→ Stored data
——
/-- O20. The register transfers, with their opcode bytes: TXS alone sets no flag (R186 to R191). -/
def Obligations.TransferResults : Prop :=
  decode [0xAA] = .ok (.tax, []) ∧ decode [0xA8] = .ok (.tay, []) ∧ decode [0x8A] = .ok (.txa, []) ∧
  decode [0x98] = .ok (.tya, []) ∧ decode [0xBA] = .ok (.tsx, []) ∧ decode [0x9A] = .ok (.txs, []) ∧
  ∀ s : State,
    (∃ t, exec .tax s = .next t ∧ CpuIs s t { s.cpu with x := s.cpu.a, p := nzOf s.cpu.p s.cpu.a } ∧ RegisterOnly s t) ∧
    (∃ t, exec .tay s = .next t ∧ CpuIs s t { s.cpu with y := s.cpu.a, p := nzOf s.cpu.p s.cpu.a } ∧ RegisterOnly s t) ∧
    (∃ t, exec .txa s = .next t ∧ CpuIs s t { s.cpu with a := s.cpu.x, p := nzOf s.cpu.p s.cpu.x } ∧ RegisterOnly s t) ∧
    (∃ t, exec .tya s = .next t ∧ CpuIs s t { s.cpu with a := s.cpu.y, p := nzOf s.cpu.p s.cpu.y } ∧ RegisterOnly s t) ∧
    (∃ t, exec .tsx s = .next t ∧ CpuIs s t { s.cpu with x := s.cpu.sp, p := nzOf s.cpu.p s.cpu.sp } ∧ RegisterOnly s t) ∧
    (∃ t, exec .txs s = .next t ∧ CpuIs s t { s.cpu with sp := s.cpu.x } ∧ RegisterOnly s t)

/-! ## Arithmetic, logic, compare, bit test -/

/-- O21. ADC and SBC: the exact sum of A, the operand (complemented for SBC) and the carry, narrowed to a byte; C is
its ninth bit, V the overflow of R200's formula; D is not looked at (R200, R201). Binary whatever D holds is the
spec's decision D1. -/
def Obligations.AddResults : Prop :=
  ∀ (o : ReadOperand) (s : State),
    let v := operandByte o s
    (∃ t, exec (.adc o) s = .next t ∧
      CpuIs s t { s.cpu with a := sumByte s.cpu.p s.cpu.a v, p := sumStatus s.cpu.p s.cpu.a v } ∧ ReadsOnly o s t) ∧
    (∃ t, exec (.sbc o) s = .next t ∧
      CpuIs s t { s.cpu with a := sumByte s.cpu.p s.cpu.a (~~~v), p := sumStatus s.cpu.p s.cpu.a (~~~v) } ∧
      ReadsOnly o s t)

/-- O22. What the result and the flags of ADC and SBC mean, on numbers, in the next state of `exec`: ADC's A is A + M + C
modulo 256, C its carry; SBC's A is A − M − (1 − C) modulo 256, and C is 1 exactly if that does not borrow; V is 1
exactly if the signed result does not fit a byte; N and Z are of the byte that A then holds (R14, R200, R201). Binary
whatever D holds is the spec's decision D1. -/
def Obligations.AddMeaning : Prop :=
  ∀ (o : ReadOperand) (s : State),
    let a := s.cpu.a
    let m := operandByte o s
    let c := carryIn s.cpu.p
    let signs (t : State) : Prop :=
      bitAt t.cpu.p flagN = decide (128 ≤ t.cpu.a.toNat) ∧ bitAt t.cpu.p flagZ = decide (t.cpu.a = 0)
    (∃ t, exec (.adc o) s = .next t ∧
      t.cpu.a.toNat = (a.toNat + m.toNat + c) % 256 ∧
      (bitAt t.cpu.p flagC = true ↔ 256 ≤ a.toNat + m.toNat + c) ∧
      (bitAt t.cpu.p flagV = true ↔ a.toInt + m.toInt + c < -128 ∨ 127 < a.toInt + m.toInt + c) ∧ signs t) ∧
    (∃ t, exec (.sbc o) s = .next t ∧
      t.cpu.a.toNat = (a.toNat + 256 - m.toNat - (1 - c)) % 256 ∧
      (bitAt t.cpu.p flagC = true ↔ m.toNat + (1 - c) ≤ a.toNat) ∧
      (bitAt t.cpu.p flagV = true ↔ a.toInt - m.toInt - (1 - c) < -128 ∨ 127 < a.toInt - m.toInt - (1 - c)) ∧ signs t)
——
→ About this exercise
For this exercise, retype each entry from above exactly as it stands.

→ Exercise result
/-- O20. The register transfers, with their opcode bytes: TXS alone sets no flag (R186 to R191). -/
def Obligations.TransferResults : Prop :=
  decode [0xAA] = .ok (.tax, []) ∧ decode [0xA8] = .ok (.tay, []) ∧ decode [0x8A] = .ok (.txa, []) ∧
  decode [0x98] = .ok (.tya, []) ∧ decode [0xBA] = .ok (.tsx, []) ∧ decode [0x9A] = .ok (.txs, []) ∧
  ∀ s : State,
    (∃ t, exec .tax s = .next t ∧ CpuIs s t { s.cpu with x := s.cpu.a, p := nzOf s.cpu.p s.cpu.a } ∧ RegisterOnly s t) ∧
    (∃ t, exec .tay s = .next t ∧ CpuIs s t { s.cpu with y := s.cpu.a, p := nzOf s.cpu.p s.cpu.a } ∧ RegisterOnly s t) ∧
    (∃ t, exec .txa s = .next t ∧ CpuIs s t { s.cpu with a := s.cpu.x, p := nzOf s.cpu.p s.cpu.x } ∧ RegisterOnly s t) ∧
    (∃ t, exec .tya s = .next t ∧ CpuIs s t { s.cpu with a := s.cpu.y, p := nzOf s.cpu.p s.cpu.y } ∧ RegisterOnly s t) ∧
    (∃ t, exec .tsx s = .next t ∧ CpuIs s t { s.cpu with x := s.cpu.sp, p := nzOf s.cpu.p s.cpu.sp } ∧ RegisterOnly s t) ∧
    (∃ t, exec .txs s = .next t ∧ CpuIs s t { s.cpu with sp := s.cpu.x } ∧ RegisterOnly s t)

/-! ## Arithmetic, logic, compare, bit test -/

/-- O21. ADC and SBC: the exact sum of A, the operand (complemented for SBC) and the carry, narrowed to a byte; C is
its ninth bit, V the overflow of R200's formula; D is not looked at (R200, R201). Binary whatever D holds is the
spec's decision D1. -/
def Obligations.AddResults : Prop :=
  ∀ (o : ReadOperand) (s : State),
    let v := operandByte o s
    (∃ t, exec (.adc o) s = .next t ∧
      CpuIs s t { s.cpu with a := sumByte s.cpu.p s.cpu.a v, p := sumStatus s.cpu.p s.cpu.a v } ∧ ReadsOnly o s t) ∧
    (∃ t, exec (.sbc o) s = .next t ∧
      CpuIs s t { s.cpu with a := sumByte s.cpu.p s.cpu.a (~~~v), p := sumStatus s.cpu.p s.cpu.a (~~~v) } ∧
      ReadsOnly o s t)

/-- O22. What the result and the flags of ADC and SBC mean, on numbers, in the next state of `exec`: ADC's A is A + M + C
modulo 256, C its carry; SBC's A is A − M − (1 − C) modulo 256, and C is 1 exactly if that does not borrow; V is 1
exactly if the signed result does not fit a byte; N and Z are of the byte that A then holds (R14, R200, R201). Binary
whatever D holds is the spec's decision D1. -/
def Obligations.AddMeaning : Prop :=
  ∀ (o : ReadOperand) (s : State),
    let a := s.cpu.a
    let m := operandByte o s
    let c := carryIn s.cpu.p
    let signs (t : State) : Prop :=
      bitAt t.cpu.p flagN = decide (128 ≤ t.cpu.a.toNat) ∧ bitAt t.cpu.p flagZ = decide (t.cpu.a = 0)
    (∃ t, exec (.adc o) s = .next t ∧
      t.cpu.a.toNat = (a.toNat + m.toNat + c) % 256 ∧
      (bitAt t.cpu.p flagC = true ↔ 256 ≤ a.toNat + m.toNat + c) ∧
      (bitAt t.cpu.p flagV = true ↔ a.toInt + m.toInt + c < -128 ∨ 127 < a.toInt + m.toInt + c) ∧ signs t) ∧
    (∃ t, exec (.sbc o) s = .next t ∧
      t.cpu.a.toNat = (a.toNat + 256 - m.toNat - (1 - c)) % 256 ∧
      (bitAt t.cpu.p flagC = true ↔ m.toNat + (1 - c) ≤ a.toNat) ∧
      (bitAt t.cpu.p flagV = true ↔ a.toInt - m.toInt - (1 - c) < -128 ∨ 127 < a.toInt - m.toInt - (1 - c)) ∧ signs t)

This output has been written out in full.